Si es gracioso, entonces, obviamente, no puede ser serio, dirá la gente. No estoy de acuerdo. La comedia nos dice tanto sobre el mundo como la tragedia. De hecho, si se aspira a una seriedad genuina, debe darse cabida a ambas visiones: la cómica y la trágica. Aun así, casi todo el mundo prefiere infundir pena a ser sujeto de burlas. Por cada millón de poemas que lamentan el cruel destino de un alma profundamente incomprendida y eternamente doliente, existe un poema gracioso de Russell Edson o de Kenneth Koch.

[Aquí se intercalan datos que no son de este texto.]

/-- HELLO (R74, R76): a session opens at the packet's address and port under the next session number, with the port and
the masks of the parameters, and the reply carries the capability block. -/
def HelloOpens : Prop :=
  ∀ (p : Packet) (s : State), HelloTaken p s →
    ∃ t, exec (.hello p) s = .next t
      ∧ (∃ m ∈ t.net.sessions, m.id = s.net.nextSession ∧ m.opened = true ∧ m.peer = p.src ∧ m.version = 0x10
          ∧ m.notifyPort = beAt p.params 4 2 ∧ m.partMask = beAt p.params 6 2 ∧ m.eventMask = beAt p.params 8 4
          ∧ m.helloSeq = p.seq.toNat ∧ m.lastActive = (landed p s).clock.steady
          ∧ ∃ data, Replied p (landed p s) t 200000 0 0 (s.net.eventSeq + 1) data ∧ data.drop 32 = s.boot.caps)
      ∧ t.net.nextSession = s.net.nextSession + 1 ∧ t.net.eventSeq = s.net.eventSeq + 1
      ∧ KeepsBut [.net, .ctrs, .out, .fresh, .cmds, .boot, .clock] (landed p s) t

/-- NOTIFY_RETRY (R104): once the interval has passed since the last time, every unacknowledged packet of an open session
is sent again, oldest first and as it was. -/
def RetryResends : Prop :=
  ∀ (e : Env) (id : Nat) (n : Session) (s : State), s.net.sessions.find? (·.id = id) = some n → n.opened = true →
    n.ring.lastRetry + s.set.notifyRetry * 100000 ≤ s.clock.steady + e.dt →
    ∃ t, exec (.notifyRetry e id) s = .next t
      ∧ t.out = n.ring.packets.map (fun k => .udp 46210 n.notifyTo (k.bytes (BitVec.ofNat 8 n.version)))
      ∧ t.net.eventSeq = s.net.eventSeq ∧ KeepsBut [.net, .ctrs, .out] (advance e.dt s) t

/-- SESSION_TIMEOUT (R78): a session silent for that many seconds is open no longer, its windows close, and its ring
stays. -/
def TimeoutEnds : Prop :=
  ∀ (e : Env) (id : Nat) (n : Session) (s : State), s.net.sessions.find? (·.id = id) = some n → n.opened = true →
    n.lastActive + s.set.sessionTimeout * 1000000000 ≤ s.clock.steady + e.dt →
    ∃ t, exec (.sessionTimeout e id) s = .next t
      ∧ { n with opened := false, endedAt := s.clock.steady + e.dt } ∈ t.net.sessions
      ∧ (∀ w ∈ t.net.windows, w.session ≠ id) ∧ KeepsBut [.net] (advance e.dt s) t

/-- RING_EXPIRY (R78): 60 s after its session ended, the ring is gone. -/
def RingExpires : Prop :=
  ∀ (e : Env) (id : Nat) (n : Session) (s : State), s.net.sessions.find? (·.id = id) = some n → n.opened = false →
    n.endedAt + 60000000000 ≤ s.clock.steady + e.dt →
    ∃ t, exec (.ringExpiry e id) s = .next t ∧ (∀ m ∈ t.net.sessions, m.id ≠ id) ∧ KeepsBut [.net] (advance e.dt s) t

/-- ARP for IPV4_ADDR is answered once the port answers at it, and for no other address (R64). -/
def ArpAnswered : Prop :=
  ∀ (e : Env) (target sender : W32) (s : State), ∃ t, exec (.arpRequest e target sender) s = .next t
    ∧ (s.boot.mode = .ready → s.net.useV4 = some target.toNat → t.out = [.arpReply target sender])
    ∧ (s.net.useV4 ≠ some target.toNat → t.out = []) ∧ KeepsBut [.out, .ctrs] (advance e.dt s) t

/-- Neighbour discovery is answered for the link-local address, and after READY for the global one (R64, 17 R513). -/
def DiscoveryAnswered : Prop :=
  ∀ (e : Env) (target sender : W128) (s : State), ∃ t, exec (.neighbourDiscovery e target sender) s = .next t
    ∧ (s.portUp = true → target = linkLocal s.fuses.mac → t.out = [.neighbourAdvert target sender])
    ∧ (s.boot.mode = .ready → s.net.useV6 = some target.toNat → t.out = [.neighbourAdvert target sender])
    ∧ (target ≠ linkLocal s.fuses.mac → s.net.useV6 ≠ some target.toNat → t.out = [])
    ∧ KeepsBut [.out, .ctrs] (advance e.dt s) t

/-- An echo request at an address of the module is answered with its own bytes (R62). -/
def EchoAnswered : Prop :=
  ∀ (e : Env) (dst src : IpAddr) (b : List Byte) (s : State), ∃ t, exec (.echoRequest e dst src b) s = .next t
    ∧ (s.boot.mode = .ready → s.servesAddress dst = true → t.out = [.echoReply src dst b])
    ∧ (s.servesAddress dst = false → t.out = []) ∧ KeepsBut [.out, .ctrs] (advance e.dt s) t

/-- A packet on another UDP port, an IP fragment and a PAUSE frame are discarded without an answer (R62, R63, 20 R602):
only time passes. -/
def StrayPacketsDiscarded : Prop :=
  ∀ (e : Env) (port : W16) (s : State), exec (.otherUdpPort e port) s = .next (advance e.dt s)
    ∧ exec (.ipFragment e) s = .next (advance e.dt s) ∧ exec (.pauseFrame e) s = .next (advance e.dt s)
    ∧ (advance e.dt s).out = [] ∧ KeepsBut [.clock, .mem, .cores, .out, .fresh] s (advance e.dt s)
    ∧ SameBytes s (advance e.dt s)

/-! ## The shared pool (chapter 07) -/

/-- What a pool command may change beside what it says of memory. -/
def poolParts : List StatePart := [.net, .ctrs, .out, .fresh, .mem, .kv]

/-- ALLOC (07 R219, R225, R229, R233): a new allocation under the next handle, in the tier that place gives, with SIZE
rounded up to granules and the mobility, owner and affinity of the parameters; the reply names it. With nothing to
reclaim, every other allocation and every byte stays. -/
def AllocPlaces : Prop :=
  ∀ (p : Packet) (n : Session) (s : State) (tier : Tier) (victims : List Seq),
    Takes opAlloc allocCheck allocQuota p n s →
    allocPlace ((heard p n s).ctx opAlloc p n) (freshened (heard p n s)) = .granted tier victims →
    ∃ t, exec (.alloc p) s = .next t
      ∧ (∃ a ∈ t.mem.allocs, a.handle = s.mem.nextHandle ∧ a.partition = p.partition.toNat ∧ a.tier = tier
          ∧ a.granules = ceilDiv (arg p 0 8) 2097152 ∧ a.evictable = decide (bitsOf (arg p 8 4) 5 4 = 1)
          ∧ a.owner = arg p 16 8 ∧ a.kv = (arg p 8 4).testBit 6
          ∧ a.affinity = (if (arg p 8 4).testBit 3 then some (arg p 12 1) else none) ∧ a.promote = false)
      ∧ t.mem.nextHandle = s.mem.nextHandle + 1
      ∧ (∃ seq data, Replied p (heard p n s) t 200000 0 0 seq (beBytes 8 s.mem.nextHandle ++ data))
      ∧ (victims = [] → SameBytes s t ∧ t.net.eventSeq = s.net.eventSeq + 1
          ∧ (∀ a ∈ s.mem.allocs, a.handle ≠ s.mem.nextHandle → a ∈ t.mem.allocs)
          ∧ KeepsBut [.net, .ctrs, .out, .fresh, .mem] (heard p n s) t)

/-- FREE (07 R222): the allocation leaves its partition, and its granules wait for the operations issued before. No byte
changes yet, and no other allocation does. -/
def FreeRemoves : Prop :=
  ∀ (p : Packet) (n : Session) (s : State), Takes opFree freeCheck never p n s →
    ∃ t, exec (.freeAlloc p) s = .next t
      ∧ (∀ a ∈ t.mem.allocs, a.handle ≠ arg p 0 8)
      ∧ (∀ a ∈ s.mem.allocs, a.handle ≠ arg p 0 8 → a ∈ t.mem.allocs)
      ∧ (∃ f ∈ t.mem.freed, f.alloc.handle = arg p 0 8 ∧ f.alloc.partition = p.partition.toNat ∧ f.before = s.mem.nextOp)
      ∧ Replied p (heard p n s) t 200000 0 0 (s.net.eventSeq + 1) []
      ∧ SameBytes s t ∧ KeepsBut poolParts (heard p n s) t

/-- A HINT changes the allocation it names by `f`, cancels a promotion of it that waits, and changes no other and no
byte (07 R223, R231). -/
def Hints (c : Packet → Instr) (check : Ctx → State → Alloc → Option Bad) (f : Packet → Nat → Alloc → Alloc) : Prop :=
  ∀ (p : Packet) (n : Session) (s : State), Takes opHint (hintCheck check) never p n s →
    ∃ t, exec (c p) s = .next t
      ∧ (∃ time, (heard p n s).clock.mt ≤ time ∧ time ≤ (heard p n s).clock.mt + 200000
          ∧ t.mem.allocs = s.mem.allocs.map fun a => if a.handle = arg p 0 8 then f p time { a with promote := false } else a)
      ∧ Replied p (heard p n s) t 200000 0 0 (s.net.eventSeq + 1) []
      ∧ SameBytes s t ∧ KeepsBut poolParts (heard p n s) t

/-- SET_MOBILITY: mobility and owner as the parameters give them. -/
def MobilitySet : Prop :=
  Hints .setMobility
    (fun c s _ => firstBad [badIf (decide (2 ≤ c.be 9 1)) 7, s.pairingBad c.part (c.be 9 1 = 1) (c.be 16 8)])
    fun p _ a => { a with evictable := decide (arg p 9 1 = 1), owner := arg p 16 8 }

/-- SET_OWNER: the owner alone. -/
def OwnerSet : Prop :=
  Hints .setOwner (fun c s a => s.pairingBad c.part a.evictable (c.be 16 8)) fun p _ a => { a with owner := arg p 16 8 }

/-- TOUCH: LAST_USE becomes the media time of the reply's stamp. -/
def TouchSets : Prop := Hints .touch (fun _ _ _ => none) fun _ time a => { a with lastUse := time }

/-- PROMOTE: the allocation waits for its move to the Firebox tier. -/
def PromoteAsks : Prop :=
  Hints .promote (fun _ _ a => badIf (!a.evictable || a.tier = .firebox) 15) fun _ _ a => { a with promote := true }

/-- FREE_GRANULES_RETURN (07 R220, R222): once every operation issued before the FREE has retired, the granules are back
in the pool, their bytes read as zero, and no other byte changes. -/
def GranulesReturn : Prop :=
  ∀ (e : Env) (h : Nat) (f : Freed) (s : State), s.mem.freed.find? (·.alloc.handle = h) = some f →
    (advance e.dt s).retiredBefore f.alloc.partition f.before = true →
    ∃ t, exec (.freeGranulesReturn e h) s = .next t
      ∧ (∀ g ∈ t.mem.freed, g.alloc.handle ≠ h) ∧ (∀ g ∈ s.mem.freed, g.alloc.handle ≠ h → g ∈ t.mem.freed)
      ∧ (∀ k, memKey f.alloc.partition f.alloc.base ≤ k → k < memKey f.alloc.partition f.alloc.base + f.alloc.bytes →
          cellGet t.mem.cells k = 0)
      ∧ (∀ k, k < memKey f.alloc.partition f.alloc.base ∨ memKey f.alloc.partition f.alloc.base + f.alloc.bytes ≤ k →
          cellGet t.mem.cells k = cellGet s.mem.cells k)
      ∧ (∀ k, cellGet t.mem.hob k = cellGet s.mem.hob k)
      ∧ t.mem.allocs = s.mem.allocs ∧ KeepsBut [.mem] (advance e.dt s) t
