/-! `modAlloc` writes mem -/

@[simp] theorem modAlloc_fuses (h : Nat) (f : Alloc → Alloc) : (s.modAlloc h f).fuses = s.fuses := rfl
@[simp] theorem modAlloc_flash (h : Nat) (f : Alloc → Alloc) : (s.modAlloc h f).flash = s.flash := rfl
@[simp] theorem modAlloc_set (h : Nat) (f : Alloc → Alloc) : (s.modAlloc h f).set = s.set := rfl
@[simp] theorem modAlloc_clock (h : Nat) (f : Alloc → Alloc) : (s.modAlloc h f).clock = s.clock := rfl
@[simp] theorem modAlloc_net (h : Nat) (f : Alloc → Alloc) : (s.modAlloc h f).net = s.net := rfl
@[simp] theorem modAlloc_cmds (h : Nat) (f : Alloc → Alloc) : (s.modAlloc h f).cmds = s.cmds := rfl
@[simp] theorem modAlloc_nextCmd (h : Nat) (f : Alloc → Alloc) : (s.modAlloc h f).nextCmd = s.nextCmd := rfl
@[simp] theorem modAlloc_parts (h : Nat) (f : Alloc → Alloc) : (s.modAlloc h f).parts = s.parts := rfl
@[simp] theorem modAlloc_cores (h : Nat) (f : Alloc → Alloc) : (s.modAlloc h f).cores = s.cores := rfl
@[simp] theorem modAlloc_kv (h : Nat) (f : Alloc → Alloc) : (s.modAlloc h f).kv = s.kv := rfl
@[simp] theorem modAlloc_seqs (h : Nat) (f : Alloc → Alloc) : (s.modAlloc h f).seqs = s.seqs := rfl
@[simp] theorem modAlloc_watch (h : Nat) (f : Alloc → Alloc) : (s.modAlloc h f).watch = s.watch := rfl
@[simp] theorem modAlloc_zhevub (h : Nat) (f : Alloc → Alloc) : (s.modAlloc h f).zhevub = s.zhevub := rfl
@[simp] theorem modAlloc_codec (h : Nat) (f : Alloc → Alloc) : (s.modAlloc h f).codec = s.codec := rfl
@[simp] theorem modAlloc_boot (h : Nat) (f : Alloc → Alloc) : (s.modAlloc h f).boot = s.boot := rfl
@[simp] theorem modAlloc_fw (h : Nat) (f : Alloc → Alloc) : (s.modAlloc h f).fw = s.fw := rfl
@[simp] theorem modAlloc_ctrs (h : Nat) (f : Alloc → Alloc) : (s.modAlloc h f).ctrs = s.ctrs := rfl
@[simp] theorem modAlloc_phys (h : Nat) (f : Alloc → Alloc) : (s.modAlloc h f).phys = s.phys := rfl
@[simp] theorem modAlloc_pending (h : Nat) (f : Alloc → Alloc) : (s.modAlloc h f).pending = s.pending := rfl
@[simp] theorem modAlloc_out (h : Nat) (f : Alloc → Alloc) : (s.modAlloc h f).out = s.out := rfl
@[simp] theorem modAlloc_fresh (h : Nat) (f : Alloc → Alloc) : (s.modAlloc h f).fresh = s.fresh := rfl

/-! `modSeq` writes seqs -/

@[simp] theorem modSeq_fuses (h : Nat) (f : Seq → Seq) : (s.modSeq h f).fuses = s.fuses := rfl
@[simp] theorem modSeq_flash (h : Nat) (f : Seq → Seq) : (s.modSeq h f).flash = s.flash := rfl
@[simp] theorem modSeq_set (h : Nat) (f : Seq → Seq) : (s.modSeq h f).set = s.set := rfl
@[simp] theorem modSeq_clock (h : Nat) (f : Seq → Seq) : (s.modSeq h f).clock = s.clock := rfl
@[simp] theorem modSeq_net (h : Nat) (f : Seq → Seq) : (s.modSeq h f).net = s.net := rfl
@[simp] theorem modSeq_cmds (h : Nat) (f : Seq → Seq) : (s.modSeq h f).cmds = s.cmds := rfl
@[simp] theorem modSeq_nextCmd (h : Nat) (f : Seq → Seq) : (s.modSeq h f).nextCmd = s.nextCmd := rfl
@[simp] theorem modSeq_parts (h : Nat) (f : Seq → Seq) : (s.modSeq h f).parts = s.parts := rfl
@[simp] theorem modSeq_mem (h : Nat) (f : Seq → Seq) : (s.modSeq h f).mem = s.mem := rfl
@[simp] theorem modSeq_cores (h : Nat) (f : Seq → Seq) : (s.modSeq h f).cores = s.cores := rfl
@[simp] theorem modSeq_kv (h : Nat) (f : Seq → Seq) : (s.modSeq h f).kv = s.kv := rfl
@[simp] theorem modSeq_watch (h : Nat) (f : Seq → Seq) : (s.modSeq h f).watch = s.watch := rfl
@[simp] theorem modSeq_zhevub (h : Nat) (f : Seq → Seq) : (s.modSeq h f).zhevub = s.zhevub := rfl
@[simp] theorem modSeq_codec (h : Nat) (f : Seq → Seq) : (s.modSeq h f).codec = s.codec := rfl
@[simp] theorem modSeq_boot (h : Nat) (f : Seq → Seq) : (s.modSeq h f).boot = s.boot := rfl
@[simp] theorem modSeq_fw (h : Nat) (f : Seq → Seq) : (s.modSeq h f).fw = s.fw := rfl
@[simp] theorem modSeq_ctrs (h : Nat) (f : Seq → Seq) : (s.modSeq h f).ctrs = s.ctrs := rfl
@[simp] theorem modSeq_phys (h : Nat) (f : Seq → Seq) : (s.modSeq h f).phys = s.phys := rfl
@[simp] theorem modSeq_pending (h : Nat) (f : Seq → Seq) : (s.modSeq h f).pending = s.pending := rfl
@[simp] theorem modSeq_out (h : Nat) (f : Seq → Seq) : (s.modSeq h f).out = s.out := rfl
@[simp] theorem modSeq_fresh (h : Nat) (f : Seq → Seq) : (s.modSeq h f).fresh = s.fresh := rfl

Lo que nadie quiere confesar es que hay tanta gente sin sentido del humor como gente sin sensibilidad estética. ¿Cómo se da a entender a alguien que algo es gracioso o que algo es hermoso? Pues bien, no se puede. No es habitual escuchar a la gente confesar que no entiende un chiste. Las personas que carecen de sentido del humor nos ven como simples tontos. Nuestras acrobacias verbales y nuestros rostros distorsionados por la risa les resultan irritantes e infantiles. Sólo si se hallan en franca inferioridad numérica suplicarán que se les explique el chiste. Todo el mundo, alguna vez, ha presenciado o participado en una tentativa tan absurda. No puede hacerse. Es más fácil hablarle a un ciego sobre la gloria de un atardecer o a un sordo sobre un solo de Charlie Parker.
La sensibilidad estética se puede cultivar o desarrollar, pero ¿qué pasa con la cómica? ¿Nace uno con sentido del humor, o puede adquirirlo?
Supongo que las dos cosas, pero no es fácil. Si te quieres mucho a ti mismo tienes pocas posibilidades. Los engreídos desean que el mundo camine de puntillas a su paso y se acerque sólo para contemplarlos con silenciosa admiración. Toda la noción de jerarquía y las instituciones que le dan soporte dependen de la ausencia del humor. La dimensión ridícula de la autoridad no debe mencionarse. La Iglesia, el Estado y la academia coinciden por completo en esta idea. El emperador desnudo se pasea siempre entre súbditos silenciosos. Todo cuanto es espiritual, enaltecido y abstracto considera lo cómico como algo profano y blasfemo.
Es imposible imaginar una teoría cristiana o fascista del humor. Al igual que la poesía, el humor es subversivo. El único remedio, dirán los ideólogos de cada bando, es la prohibición absoluta. La edificación moral es un negocio macabro, y la dictadura de la virtud, como sabemos, tiene un aire fúnebre, como de cementerio. La ironía y el ingenio mordaz se reservan únicamente a las clases superiores y a sus lacayos más cercanos. Los criados de los poderosos y sus perros tienen permitido exhibir su dentadura y morder si es necesario.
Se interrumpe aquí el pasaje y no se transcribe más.